Risurrezione africana?

 Risurrezione africana?  QUO-087
14 aprile 2023

In questo tempo pasquale, in forza del mistero grande della risurrezione di Nostro Signore, siamo chiamati per forza a misurarci sulle temperie cruciali che minacciano di aggravarsi nel vasto continente africano. La storia contemporanea, imprevedibile e a volte feroce, costringe infatti qualsivoglia osservatore a porsi delle domande sul futuro. Si tratta di questioni aperte rispetto alle quali le risposte non sono affatto scontate. Ai problemi del passato — guerre, razzismi, dittature — si aggiungono oggi in Africa crisi economica, cambiamenti climatici, migrazioni e carestie. Su questi temi, com’è noto, sono stati versati fiumi d’inchiostro, senza però che fossero resi attuativi quei rimedi capaci di affermare l’agognato cambiamento.

La posta in gioco è alta soprattutto per le società industrialmente avanzate su cui ricade in gran parte il pesante fardello delle responsabilità.
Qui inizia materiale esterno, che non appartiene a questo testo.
-- ==== Sys2Proof/Machine/RegTable.lean ====
section
/-! DEFINITION. The register map: address, element counts, width, fields, access codes and reset values of every register
array (R9 to R14, R589 to R594 and the field tables of the chapters). -/
namespace Sys2Proof.Machine

/-- Access codes (Table 0.3). `wok` is a WO field reserved to the Keeper (R596). -/
inductive Acc where
  | ro | rw | rwk | rwl | w1c | w1s | wo | wok | rc
  deriving DecidableEq, Repr

/-- A register field: bits `hi` down to `lo` of register `reg`, with its access code. -/
structure Fld where
  reg : RegName
  hi : Nat
  lo : Nat
  acc : Acc
  deriving DecidableEq, Repr

/-- Width of a field in bits. -/
def Fld.width (f : Fld) : Nat := f.hi + 1 - f.lo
Pur considerando l’enorme accumulo d’informazioni, il cosiddetto Big data, e di quelli che, almeno sulla carta, dovrebbero essere i processi culturali legati all’accrescimento delle conoscenze umane, la cultura dello scarto, stigmatizzata spesso da Papa Francesco, sembra costantemente prendere il sopravvento. Basta riflettere su quanto sta avvenendo in questi giorni nel Corno d’Africa. Dopo tre anni di siccità, che hanno fortemente penalizzato la macro regione subsahariana, sono sopraggiunte piogge torrenziali che hanno messo in ginocchio le popolazioni autoctone. Secondo i dati forniti da Save the children, la situazione è particolarmente grave sia in Somalia, come anche in Etiopia.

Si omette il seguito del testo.